L'Algérie est bien avancée dans les négociations et il est peu probable qu'elle cède. C'est encore moins le cas dans ce domaine, même s'il existe des relations fluides entre les dirigeants algériens et le Gouvernement d'union nationale de Dbeibé. L'Algérie a soutenu le Gouvernement d'entente nationale (GNA) de Fayez al-Sarraj et, avant cela, les islamistes. Il entretient également de bonnes relations avec la Turquie d'Erdoğan, mais il existe ici des intérêts croisés insurmontables.

Cavusoglu Mangoush

L'alliance entre Ankara et Tripoli a été renforcée après la visite diplomatique de lundi qui a abouti à la signature d'un protocole d'accord (MoU) pour l'exploration des hydrocarbures, impliquant une consolidation du soutien au gouvernement intérimaire de Dbeibé, mais en réalité "la Turquie n'est pas d'accord avec la durée du mandat du premier ministre intérimaire", explique Jalel Harchaoui, spécialiste de la Libye et membre associé du Royal United Services Institute (RUSI). La Turquie joue donc sur les deux tableaux, maintenant des contacts avec les deux factions afin de ne pas irriter ses partenaires internes et externes. 

Harchaoui souligne que la Turquie "agit selon les besoins d'Erdoğan". Le président a besoin de capital politique pour être réélu lors des prochaines élections, et les sondages ne sont pas favorables au leader islamiste. Ce type d'accord "améliore son image", a déclaré l'analyste à Atalayar, car, entre autres choses, "la Libye est vraiment utile pour la Turquie, surtout d'un point de vue nationaliste", a-t-il ajouté. 

Le protocole d'accord signé par les parties lundi place les hommes d'affaires turcs en première ligne pour tirer parti des vastes ressources énergétiques de la Libye, tant sur terre que sur mer. "Pour l'instant, rien n'a été fait pour favoriser les entreprises turques", affirme Harchaoui.
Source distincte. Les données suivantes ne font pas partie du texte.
-- ==== Sys2Proof/Machine/CtlInputs.lean ====
section
/-! DEFINITION. The control engine's inputs (quadrature, sigma-delta, pulse capture, absolute encoders) and the writes of its
registers (R279, R280, R294 to R301, R316 to R318). -/

namespace Sys2Proof.Machine

/-! ### Quadrature inputs (R294, R295, R300, R301) -/

/-- Fire the armed compare units of an input that the count from `old` to `new` crosses (R300). -/
def State.compareFire (s : State) (n old new : Nat) : State :=
  (List.range 4).foldl (fun a m =>
    let d (x : Nat) : Int := toSigned 32 (x + 2 ^ 32 - a.rd (CTL_QEI_TGT_TGT n m))
    let hit := if a.on (CTL_QEI_CMP_DIR n m) then decide (0 < d old ∧ d new ≤ 0) else decide (d old < 0 ∧ 0 ≤ d new)
    if a.on (CTL_QEI_CMP_ARMED n m) && hit then
      ((((a.wr (CTL_QEI_CMP_ARMED n m) 0).wr (CTL_QEI_CMP_FIRED n m) 1).raiseInt (80 + 4 * n + m) new)).capFire 3 (4 * n + m)
    else a) s

/-- QEI_COUNT (R294, R300, R301): the accepted levels of A and B become a and b.  A leading B counts up. -/
def execQeiCount (n : Fin 16) (a b : Bool) (s : State) : Out :=
  let q := s.qei n
  let s0 := s.setQei n { q with a := a, b := b }
  if ¬ s.on (CTL_QEI_CFG_EN n) ∨ (a = q.a ∧ b = q.b) then .next s0
  else if a ≠ q.a ∧ b ≠ q.b then .next ((s0.wr (CTL_QEI_STAT_PHASE_ERR n) 1).bump (CTL_QEI_STAT_PHASE_CNT n))
  else
    let up := (decide (a ≠ q.a) == decide (a ≠ b)) != s.on (CTL_QEI_CFG_DIR n)
    let old := s.rd (CTL_QEI_POS_VALUE n)
    let new := (if up then old + 1 else old + (2 ^ 32 - 1)) % 2 ^ 32
    let s1 := ((s0.wr (CTL_QEI_POS_VALUE n) new).wr (CTL_QEI_STAT_STALLED n) 0).setQei n { s0.qei n with still := s.now }
    .next (s1.compareFire n old new)

/-- QEI_INDEX (R295): an accepted edge of IDX. -/
def execQeiIndex (n : Fin 16) (rising : Bool) (s : State) : Out :=
  let q := s.qei n
  if s.on (CTL_QEI_CFG_EN n) ∧ rising ≠ s.on (CTL_QEI_CFG_IDXPOL n) ∧ (s.on (CTL_QEI_CFG_IDXGATE n) → q.a ∧ q.b) then
    let pos := s.rd (CTL_QEI_POS_VALUE n)
    let s1 := ((s.wr (CTL_QEI_IDXPOS_VALUE n) pos).wr (CTL_QEI_STAT_IDX n) 1).raise (64 + n) (if rising then 1 else 4) pos s.stamp
    let s2 := s1.setQei n { s1.qei n with seen := true }
    if s.rd (CTL_QEI_CFG_IDXRST n) = 2 ∨ (s.rd (CTL_QEI_CFG_IDXRST n) = 1 ∧ ¬ q.seen) then
      let s3 := s2.wr (CTL_QEI_POS_VALUE n) 0
      .next (if pos = 0 then s3 else (s3.wr (CTL_QEI_STAT_STALLED n) 0).setQei n { s3.qei n with still := s.now })
    else .next s2
  else .next s

/-- QEI_VELOCITY_WINDOW (R294). -/
def execQeiVelocityWindow (n : Fin 16) (s : State) : Out :=
  let q := s.qei n
  let len := 8 * 2 ^ s.rd (CTL_QEI_CFG_VW n)
  if s.on (CTL_QEI_CFG_EN n) ∧ s.passed q.winFrom len then
    let pos := s.rd (CTL_QEI_POS_VALUE n)
    .next (((s.wr (CTL_QEI_VEL_VALUE n) ((pos + 2 ^ 32 - q.winPos) % 2 ^ 32)).setQei n
      { q with winFrom := (q.winFrom + len) % 2 ^ 64, winPos := pos }).fbReady 0 n)
  else .next s

/-- QEI_STALL (R301). -/
def execQeiStall (n : Fin 16) (s : State) : Out :=
  let k := s.rd (CTL_QEI_CFG_STALL n)
  if s.on (CTL_QEI_CFG_EN n) ∧ k ≠ 0 ∧ ¬ s.on (CTL_QEI_STAT_STALLED n) ∧ s.qeiWatched n ∧
      s.passed (s.qei n).still (k * 4096 * 8) then
    .next ((((s.wr (CTL_QEI_STAT_STALLED n) 1).wr (CTL_QEI_STAT_STALL n) 1).ctlEvent CTL_EVENT_STALL).raiseInt (144 + n) 0)
  else .next s

/-! ### Sigma-delta inputs (R296, R297) -/

/-- The weight of the k-th latest bit in a sinc3 filter of ratio r. -/
def sinc3Weight (r k : Nat) : Int :=
  let t (j : Nat) : Int := if k < j then 0 else ((k - j + 1) * (k - j + 2) / 2 : Nat)
  t 0 - 3 * t r + 3 * t (2 * r)

/-- SDM_FRAME (R296): a decimation frame completes; `samples` are the bits sampled, latest last (the filter spans the last
3 × OSR - 2 of them). -/
def execSdmFrame (n : Fin 32) (samples : List Bool) (s : State) : Out :=
  let r := 16 * 2 ^ s.rd (CTL_SDM_CFG_OSR n)
  let l := samples.reverse.take (3 * r - 2)
  if s.on (CTL_SDM_CFG_EN n) ∧ r ≤ l.length then
    let sum := l.zipIdx.foldl (fun a (x : Bool × Nat) => a + (if x.1 then 1 else -1) * sinc3Weight r x.2) (0 : Int)
    let v := (satQ 31 (sum * 2 ^ (31 - 3 * (4 + s.rd (CTL_SDM_CFG_OSR n))))).1
    let s1 := s.wr (CTL_SDM_VAL_VAL n) (ofSigned 32 v)
    let f := l.take r
    let s2 := if f.all id || f.all not then s1.wr (CTL_SDM_STAT_STUCK n) 1 else s1
    .next (s2.fbReady 2 n)
  else .next s

/-- SDM_CLK_LOST (R296): no clock edge for 64 CLK_CTL cycles. -/
def execSdmClkLost (n : Fin 32) (s : State) : Out :=
  .next (if s.on (CTL_SDM_CFG_EN n) then s.wr (CTL_SDM_STAT_CLK_LOST n) 1 else s)

/-- SDM_COMPARATOR_TRIP (R297): the ones in the last COSR bits. -/
def execSdmComparatorTrip (n ones : Fin 32) (s : State) : Out :=
  if s.on (CTL_SDM_CFG_EN n) ∧ s.on (CTL_SDM_CMP_CEN n) then
    let hi := decide (s.rd (CTL_SDM_CMP_CHI n) ≤ ones)
    let lo := decide (ones ≤ s.rd (CTL_SDM_CMP_CLO n))
    let s1 := if hi then s.wr (CTL_SDM_STAT_HI n) 1 else s
    let s2 := if lo then s1.wr (CTL_SDM_STAT_LO n) 1 else s1
    .next (if (hi ∨ lo) ∧ s.on (CTL_SDM_CMP_CTRIP n) then s2.tripCh (s2.rd (CTL_SDM_CFG_TRIPCH n)) tcSdmcmp else s2)
  else .next s

/-! ### Pulse capture (R298) -/

def pcapReset : Nat → PcapSt := fun _ => ⟨false, none, none, 0⟩
def State.pcap (s : State) (n : Nat) : PcapSt := mget pcapReset s.ctl.pcap n
def State.setPcap (s : State) (n : Nat) (v : PcapSt) : State := s.mCtl fun y => { y with pcap := mset pcapReset y.pcap n v }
Dans un futur hypothétique, si le clivage institutionnel est résolu et que le gouvernement de Dbeibé reprend le contrôle de la Société nationale de pétrole (NOC), ce sera probablement le cas. Si le projet libyen d'oléoduc transsaharien est approuvé, Ankara a tout à gagner car, entre autres, "Dbeibé ne peut refuser aucun accord". Il n'est pas en mesure de dire non en raison de sa position de vulnérabilité", soutient l'analyste.